Boodikka is a character appearing in comic books published by DC Comics, and a member of the Green Lantern Corps. Her name is a play on the ancient British warrior-queen Boudica.

==Publication history==
Boodikka first appeared in Green Lantern (vol. 3) #20 and was created by Gerard Jones, Pat Broderick, Romeo Tanghal, Albert De Guzman, and Anthony Tollin.

==Fictional character biography==
Boodikka of the planet Bellatrix was recruited by Chaselon to join the then-reconstituted Green Lantern Corps. Boodikka had previously belonged to the Bellatrix Bombers mercenary group.

Initially, Hal Jordan is dismayed and put off by Boodikka's aggressive attitude. Kilowog, a renowned trainer in the Corps and the trainer of Jordan himself, is eager to train someone so challenging and gave her his recommendation as a candidate.

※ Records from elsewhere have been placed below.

/-- Whether a record is accepted (R282). -/
def shapeOk (h : Shape) : Bool :=
  [0, 1, 4, 5].contains h.mode && h.rest = 0 &&
  (match h.mxd with
   | 0 => decide (h.sty < 12) && decide (h.dty < 12)
   | 1 => decide (8 ≤ h.sty) && decide (h.sty < 12) && decide (h.dty < 6) && h.n0 % 32 = 0
   | 2 => decide (h.sty < 6) && decide (8 ≤ h.dty) && decide (h.dty < 12) && h.n0 % 32 = 0
   | _ => false)

/-- Bytes of one dim-0 run on each side (R283). -/
def srcRow (h : Shape) : Nat := if h.mxd = 2 then h.n0 / 32 * mxBytes h.sty else h.n0 * (tyWidth h.sty / 8)
def dstRow (h : Shape) : Nat := if h.mxd = 1 then h.n0 / 32 * mxBytes h.dty else h.n0 * (tyWidth h.dty / 8)

/-- The byte count D of the copy (R283). -/
def copyTotal (h : Shape) : Nat := dstRow h * h.n1 * h.n2 * h.n3

/-- Dims 1 to 3 of row number n, in the order of R287. -/
def rowIdx (h : Shape) (n : Nat) : Nat × Nat × Nat := (n % h.n1, n / h.n1 % h.n2, n / (h.n1 * h.n2))

/-- Where row n begins on each side (R283). -/
def rowSrc (h : Shape) (n : Nat) : Word :=
  let (i1, i2, i3) := rowIdx h n
  BitVec.ofInt 64 (h.src.toNat + i1 * h.ss1 + i2 * h.ss2 + i3 * h.ss3)
def rowDst (h : Shape) (n : Nat) : Word :=
  let (i1, i2, i3) := rowIdx h n
  BitVec.ofInt 64 (h.dst.toNat + i1 * h.ds1 + i2 * h.ds2 + i3 * h.ds3)

/-- The span of a side: its lowest and highest byte, exactly (R286). -/
def spanOf (base : Word) (row : Nat) (ds : List (Nat × Int)) : Int × Int :=
  let ext := ds.map (fun e => ((e.1 : Int) - 1) * e.2)
  let lo := ext.foldl (fun a d => if d < 0 then a + d else a) 0
  let hi := ext.foldl (fun a d => if 0 < d then a + d else a) 0
  (base.toNat + lo, base.toNat + hi + row - 1)
def srcSpan (h : Shape) : Int × Int := spanOf h.src (srcRow h) [(h.n1, h.ss1), (h.n2, h.ss2), (h.n3, h.ss3)]
def dstSpan (h : Shape) : Int × Int := spanOf h.dst (dstRow h) [(h.n1, h.ds1), (h.n2, h.ds2), (h.n3, h.ds3)]

/-- Whether two spans share a byte. -/
def spansMeet (a b : Int × Int) : Bool := decide (a.1 ≤ b.2) && decide (b.1 ≤ a.2)

/-! ### Engine accesses -/

/-- The located bytes of an engine's access (R110), without the replicas of a weight shard. -/
def locateEng (s : State) (t : Strand) (ea : Word) (n : Nat) (acc : Access) : Except Trap (List Loc × State) :=
  match segCheck t ea n acc true false with
  | .error e => .error e
  | .ok (.scratch off) => .ok (scratchLocs t.core t.granules off n, s)
  | .ok (.virt va host) =>
    virtLocs (clusterOfStrand t) none (ctxSpace s t.ctx) acc host (n / 2 ^ 19 + 2) s va ea n
  | .ok _ => .error { cause := cSegment, tval := ea }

Boodikka is opposed to authority and is often at odds with Kreon, a former chieftain who is used to discipline and military precision. Kilowog forces Boodikka and Kreon to battle physical projections of their fears: Kreon's fear of the uncontrollable and Boodikka's fear of the restraints of authority. Boodikka and Kreon agree to swap opponents and defeat them, ultimately reconciling with each other.

Boodikka eventually becomes a recruiter for the Corps. She encounters Barin, a young soldier of a kindred warrior species who she believes will prove to be an asset to the group. However, Barin is critically injured in his first battle and placed on life support.

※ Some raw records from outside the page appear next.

/-- The rules between staging launches and launches that name images (R264); of two staging launches that are to write a cluster's buffer
the one that entered the package first goes before the other (assumption 71). -/
def stagingOk (s : State) (run cl : Nat) : Bool :=
  let r := runOf s run
  (residentCrews s cl).all (fun c =>
    let o := runOf s c.run
    c.run = run || !((r.staging && o.image ≠ 0) || (o.staging && r.image ≠ 0))) &&
  (r.image = 0 || !(List.range s.runs.length).any (fun n => n ≠ run && stagesIn s n cl && !(r.staging && run < n)))

/-- Whether a gang launch has waited 2^20 cycles (R341), of die 0 (assumption 121). -/
def gangLate (s : State) (r : Run) : Bool := r.priority || decide (r.since + 2 ^ 20 ≤ (dieOf s 0).cycles)

/-- A gang launch that waits for its admission before launch `run`: gangs are served in the order of their launches (R340, R341). -/
def gangBars (s : State) (run cl n : Nat) : Bool :=
  let g := runOf s n
  n ≠ run && g.stage = .gangWait && !g.cancelled && (gangLate s g || g.reserved.contains cl) &&
  !((runOf s run).stage = .gangWait && decide (run < n))

/-- Whether a cluster admits crews at all: in service, no long wait (R222), no gang launch before it that has reserved the cluster or
waited too long (R340, R341). -/
def clusterOpen (s : State) (run cl : Nat) : Bool :=
  let c := clusterOf s cl
  let late := c.claimq.any (fun q => decide (q.since + 65536 ≤ (dieOf s (dieOfCluster cl)).cycles))
  !c.outOfService && !c.stalled && !late && !(List.range s.runs.length).any (gangBars s run cl)

/-- Whether a crew of a launch may be bound to a cluster, claims apart: the context, the image, the cluster's service. -/
def clusterTakes (s : State) (run crew cl : Nat) : Bool :=
  let r := runOf s run
  clusterOpen s run cl && holdsShard s r crew cl && stagingOk s run cl &&
  (residentCrews s cl).all (fun c => decide ((runOf s c.run).ctx = r.ctx))

/-! ### Slots -/

/-- The lowest free slot of a core. -/
def freeSlot (s : State) (core : Nat) : Option Nat :=
  if (coreOf s core).failed then none else (List.range Config.slots).find? (fun i => (slotStrand s core i).isNone)

/-- Strands of a crew on a core. -/
def crewOnCore (s : State) (run crew core : Nat) : Nat :=
  ((crewStrands s run crew).filter (fun t => onCore t && decide (t.core = core))).length

/-- The place of the next strand: the first core of the mask with a free slot and fewer than PERCORE strands of the crew. -/
def nextPlace (s : State) (run crew cl cores percore : Nat) : Option (Nat × Nat) :=
  (List.range Config.cores).findSome? (fun i =>
    let core := cl * Config.cores + i
    if bit cores i && decide (crewOnCore s run crew core < percore) then (freeSlot s core).map (fun j => (core, j)) else none)

/-- The same on one core. -/
def placeOn (s : State) (run crew percore core : Nat) : Option (Nat × Nat) :=
  if crewOnCore s run crew core < percore then (freeSlot s core).map (fun j => (core, j)) else none

/-! ### Binding a crew (R215, R226, R338) -/

/-- The size of the shards of a launch's image: that of the image staged now, or, for the launch that stages it, that of its record (R262). -/
def shardSize (s : State) (r : Run) : Nat :=
  let staged := (contextOf s r.ctx).bind (fun c => c.images.find? (fun i => i.id = r.image))
  if r.staging then r.shsz else staged.elim r.shsz (·.shsz)

/-- The segment registers of a strand (R107). -/
def launchSegs (s : State) (run : Nat) : Tab DescBits :=
  let r := runOf s run
  let c := contextOf s r.ctx
  let code := c.elim 0 (·.code)
  let size := c.elim 0 (·.codeSize)
  (0, descOf (code / 2 ^ 13) (size - 1) kConst true false true 0) ::
  (1, descOf 0 (Config.spadBytes - 1) kScratch true true false 0) ::
  (2, if r.image = 0 then descOf 0 0 kWeight false false false 0
      else descOf 0 (shardSize s r - 1) kWeight (!r.staging) r.staging false 0) :: r.segs

/-- The die manager writes a strand's save-area entry (R200). -/
def writeEntry (s : State) (core slot addr size : Nat) : State :=
  let d := dieOf s (dieOfCore core)
  writeHome s .dev (d.saveTable + 64 * (core % Config.dieCores) + 16 * slot) (leBytes 8 addr ++ leBytes 8 size)

/-- The holding that strand g of a launch inherits (R226). -/
def inherited (s : State) (run g : Nat) : Option Retained :=
  let r := runOf s run
  if r.inherit = 0 then none
  else s.retained.find? (fun h => h.ctx = r.ctx && h.tag = r.inherit + BitVec.ofNat 64 g)

/-- Whether undelivered postings still name granules of a holding: it passes on only once the crossing has read them (R350,
assumption 72). -/
def holdingPosted (s : State) (h : Retained) : Bool := !(postedIn s h.key h.granules).isEmpty

/-- What strand `a` had inherited belongs to strand b now (R226). -/
def passHeir (s : State) (a b : StrandKey) : State :=
  { s with strands := s.strands.map (fun u => match u.heir with
      | some (h, m) => if h = a && u.key ≠ a then { u with heir := some (b, m) } else u
      | none => u) }

/-- A holding passes to a strand: its units become the first of their class, and the slots that its strand mastered the heir's, whichever
holding of its crew keeps them (R138, R226). A slot of the holding that another retained strand masters stays that strand's, for its own
heir; of a slot that belongs to another crew, still or again, its mastership ends. -/
def takeHolding (s : State) (k : StrandKey) (h : Retained) : State :=
  let cl := clusterOfCore h.core
  let s1 : State := forgetMaster { s with retained := s.retained.filter (fun x => x.key ≠ h.key) } h.key
  let s2 := passHeir (setStrand s1 h.key (fun t => { t with life := .ended, heir := some (k, h.granules.length) })) h.key k
  let s3 := forUpTo h.vblocks (setStrand s2 k (fun t => { t with v := h.v, vblocks := h.vblocks, granules := h.granules })) (fun b s =>
    renameUnit s h.core (.held h.key.run h.key.gls b) (.vreg (strandOf s k).slot b))
  let s4 := setCrew s3 k.run (crewNo k) (fun c => { c with mslots := c.mslots ++ h.mslots, xq := c.xq + h.xq })
  let elsewhere (m : Nat) : Bool :=
    s4.crews.any (fun c => c.cluster = cl && c.mslots.contains m && !(c.run = k.run && c.crew = crewNo k))
  setCluster s4 cl (fun c =>
    { c with slots := c.slots.map (fun e => (e.1,
        if e.2.master = some h.key then { e.2 with master := if elsewhere e.1 then none else some k } else e.2)) })

/-- A class is brought from what is held up to a first count, or down to a second. -/
def settleTo (s : State) (k : StrandKey) (cls low high : Nat) : State :=
  let n := heldBy s (strandOf s k) cls
  if n < low then grantUnits s k cls (low - n)
  else if high < n then releaseUnits s k cls (n - high)
  else s

/-- A class is brought from what is held to the initial grant, or down to the maximum. -/
def settle (s : State) (k : StrandKey) (cls : Nat) : State :=
  settleTo s k cls (claimInit (runOf s k.run) cls) (claimMax (runOf s k.run) cls)

/-! ### Save areas (R338, R354, R365) -/

/-- The largest save of a strand of a launch (R354): its declared maxima, 16 copies and 16 barriers. -/
def saveMaximum (r : Run) : Nat :=
  Config.saveFixed + 512 * claimMax r 0 + Config.granule * claimMax r 1 + slotBytes * claimMax r 2 + 128 * 16 + 16 * 16

/-- The save areas that strands of a context keep: address and bytes. -/
def areasOf (s : State) (ctx : Nat) : List (Nat × Nat) :=
  (s.strands.filter (fun t => t.ctx = ctx && t.saveSize ≠ 0)).map (fun t => (t.saveAddr, t.saveSize))

/-- The free bytes of a context's save pool from an address on, up to the next area or the end of the pool. -/
def gapAt (c : Context) (used : List (Nat × Nat)) (a : Nat) : Nat :=
  if c.save ≤ a && a < c.save + c.saveSize && !used.any (fun u => u.1 ≤ a && a < u.1 + u.2) then
    (used.filter (fun u => decide (a < u.1))).foldl (fun m u => min m (u.1 - a)) (c.save + c.saveSize - a)
  else 0

/-- The area that the pool gives a strand being bound (R365): in the lowest free range that holds the maximum, else the largest that
fits, down to none of no bytes at address 0. An area starts at a multiple of 64 (R200). -/
def drawArea (s : State) (ctx size : Nat) : Nat × Nat :=
  match contextOf s ctx with
  | none => (0, 0)
  | some c =>
    let used := areasOf s ctx
    let starts := (c.save :: used.map (fun u => u.1 + u.2)).map (fun a => (a + 63) / 64 * 64)
    let gaps := sortBy (fun a b => decide (a.1 ≤ b.1)) (starts.map (fun a => (a, gapAt c used a)))
    match gaps.find? (fun g => decide (size ≤ g.2)) with
    | some g => (g.1, size)
    | none =>
      gaps.foldl (fun m g => if m.2 < g.2 then g else m) (0, 0)

/-- The save area of strand k of the crew of index idx in a record (R338): a record that gives no area leaves the draw to the pool
(R365, assumption 59). -/
def strandArea (s : State) (run idx k : Nat) (b : BindRec) : Nat × Nat :=
  if b.saveSize = 0 then drawArea s (runOf s run).ctx (saveMaximum (runOf s run))
  else (b.saveBase + b.saveSize * (idx * 32 + k), b.saveSize)

/-- A strand comes to a slot: with a request pending for it or for one that goes with it, all of them are requested, and its count begins
(R199, R339, R353; assumption 107). -/
def startCount (s : State) (t : Strand) : State :=
  let g := requestGroup s t
  if !g.any (requested s) then s
  else
    let s1 := g.foldl (fun s u => requestSlot u.core u.slot s) s
    setStrand s1 t.key (fun t => { t with preSince := some (t.preSince.getD (now s1 t.core)) })

/-- One strand of a crew is bound: an acquire of its core (R321). `idx` is the crew's index in its record. -/
def bindStrand (s : State) (run crew cl idx k : Nat) (b : BindRec) : Option State :=
  let key : StrandKey := ⟨run, crew * 32 + k⟩
  let h := if recInherit b then inherited s run key.gls else none
  let place := match h with
    | some h => if clusterOfCore h.core = cl && !holdingPosted s h then placeOn s run crew b.percore h.core else none
    | none => nextPlace s run crew cl b.cores b.percore
  match place with
  | none => none
  | some (core, slot) =>
    let r := runOf s run
    let area := strandArea s run idx k b
    let t : Strand := { key := key, ctx := r.ctx, core := core, slot := slot, pc := BitVec.ofNat 64 r.entry
                        segs := launchSegs s run, saveAddr := area.1, saveSize := area.2 }
    let s0 := acquire (startCount { s with strands := s.strands ++ [t] } t) core
    let s1 := writeEntry s0 core slot area.1 area.2
    let s2 := match h with
      | some h => takeHolding s1 key h
      | none => s1
    some (settle (settle s2 key 0) key 1)

/-- The strands of a crew, in ascending number. -/
def bindStrands (run crew cl idx : Nat) (b : BindRec) : Nat → Nat → State → Option State
  | 0, _, s => some s
  | fuel + 1, k, s =>
    match bindStrand s run crew cl idx k b with
    | none => none
    | some s1 => bindStrands run crew cl idx b fuel (k + 1) s1

/-- Whether a cluster's pools hold no more than they have. -/
def poolsFit (s : State) (cl : Nat) : Bool :=
  let hs := holders s cl
  (List.range 18).all (fun p =>
    decide ((hs.map (fun h => h.held.getD p 0)).foldl (· + ·) 0 + (if p = 17 then uncovered s cl else 0) ≤ poolSize p))

/-- Whether every declared maximum of a crew is within its pool's capacity (R215). -/
def maximaFit (s : State) (run crew cl : Nat) : Bool :=
  let r := runOf s run
  claimMax r 2 ≤ 8 && claimMax r 3 ≤ 4 &&
  (List.range Config.cores).all (fun i =>
    let n := crewOnCore s run crew (cl * Config.cores + i)
    decide (n * claimMax r 0 ≤ 32) && decide (n * claimMax r 1 ≤ 16))

/-- The state after a crew has been bound by a record, when R215 admits it. A gang's launch waits until all of its crews are. -/
def admitCrew (s : State) (run crew cl idx : Nat) (b : BindRec) : Option State :=
  let r := runOf s run
  if !clusterTakes s run crew cl || (findCrew s run crew).isSome then none
  else
    let s1 : State := { s with crews := s.crews ++ [{ run := run, crew := crew, cluster := cl }] }
    match bindStrands run crew cl idx b r.nstrand 0 s1 with
    | none => none
    | some s2 =>
      let k : StrandKey := ⟨run, crew * 32⟩
      let s3 := settle (settle s2 k 2) k 3
      let granted := (crewStrands s3 run crew).all (fun t => decide (claimInit r 1 ≤ t.granules.length)) &&
        decide (claimInit r 2 ≤ (crewOf s3 k).mslots.length)
      if granted && poolsFit s3 cl && maximaFit s3 run crew cl && safe s3 cl then
        some (setRun (serveClaims (loadTables s3 cl r.ctx) cl) run (fun r =>
          { r with stage := if r.stage = .gangWait then .gangWait else .bound }))
      else none

/-! ### Resumption (R202, R355, R357) -/

/-- A word of a save area: none when it cannot be read. -/
def areaWord (s : State) (ctx addr : Nat) : Option Nat := (ctxRead s ctx addr 8).map leNat

/-- The user CSRs as an area holds them, and the ring as R299 restores it. -/
def restoreCsrs (t : Strand) (w : Nat → Word) (occ : Nat) (sender : Option Nat) : Strand :=
  { t with lpcount := w 0, lpstart := w 1, lpend := w 2, deadmask := w 3, vxflags := w 4, vxrm := w 5, srtensor := w 6, srstep := w 7
           ringbase := w 8, ringsize := w 9, ringhead := w 10, ringsend := w 11, repst := w 12
           recapture := (w 12).getLsbD 0, ringtail := ((w 10).toNat + occ) % 2 ^ 32, ringFrom := sender }

/-- What an access to the first n bytes of a strand's area logs when it fails, made for a core. -/
def areaFailure (s : State) (t : Strand) (core n : Nat) (acc : Access) : Option Failure :=
  ctxFailure s t.ctx t.saveAddr n acc (dieOfCore core) (coreSource core)

/-- The same for a resumption: it reads the fixed part and then the whole of the saved image, whose size stands at 0x008, and writes
CTRL. -/
def areaTrouble (s : State) (t : Strand) (core : Nat) : Option Failure :=
  ((areaFailure s t core Config.saveFixed .load).orElse (fun _ =>
    areaFailure s t core (min t.saveSize ((areaWord s t.ctx (t.saveAddr + 8)).getD 0)) .load)).orElse (fun _ =>
    areaFailure s t core 8 .store)

/-- Whether n bytes of an area from an offset on are zero. -/
def areaZero (s : State) (t : Strand) (off n : Nat) : Bool := (ctxRead s t.ctx (t.saveAddr + off) n).any (fun bs => bs.all (· = 0))

/-- Whether the bytes of an area that R201 has zero are zero, in CTRL, in the fixed part and in each copy command: the restore engine
refuses an area in which one is not (R13, assumption 105). -/
def areaSound (s : State) (t : Strand) : Bool :=
  let w (o : Nat) : Nat := (areaWord s t.ctx (t.saveAddr + o)).getD 0
  let count (o : Nat) : Nat := (bitsSet 64 (w o)).length
  let nc := fld (w 0x010) 24 20
  let c0 := Config.saveFixed + 64 * count 0x040 + Config.granule * (bitsSet 16 (w 0x048)).length + slotBytes * (bitsSet 8 (w 0x050)).length
  w 0 < 4 && areaZero s t 0x058 168 && areaZero s t 0x268 24 && (List.range nc).all (fun i => areaZero s t (c0 + 128 * i + 84) 44)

===Emerald Twilight and beyond===
In Emerald Twilight, Hal Jordan is driven to insanity and becomes the villain Parallax following the destruction of his hometown Coast City. He attacks Boodikka, cuts off her right hand, and takes her power ring, leaving her for dead.

Boodikka is later revealed to have survived, but has been placed in suspended animation by the Manhunters along with many other former Green Lanterns, with the Manhunters intending to harness their energy to create more advanced Manhunters. After being freed, Boodikka is shocked that she no longer has her hand, and appears to remember nothing past her encounter with Parallax. During a later confrontation with the Manhunters, Kreon is killed and his ring chooses Boodikka. She resumes her duties in the Green Lantern Corps, replacing her lost hand with a Lantern construct.

=== Post-Sinestro Corps War ===

Boodikka as an Alpha Lantern, as depicted in Green Lantern Corps (vol. 2) #22 (March 2008). Art by Rodolfo Migliari.

Boodikka becomes a member of the Alpha Lanterns. The Lanterns being enhanced with Manhunter technology, effectively making them cyborgs.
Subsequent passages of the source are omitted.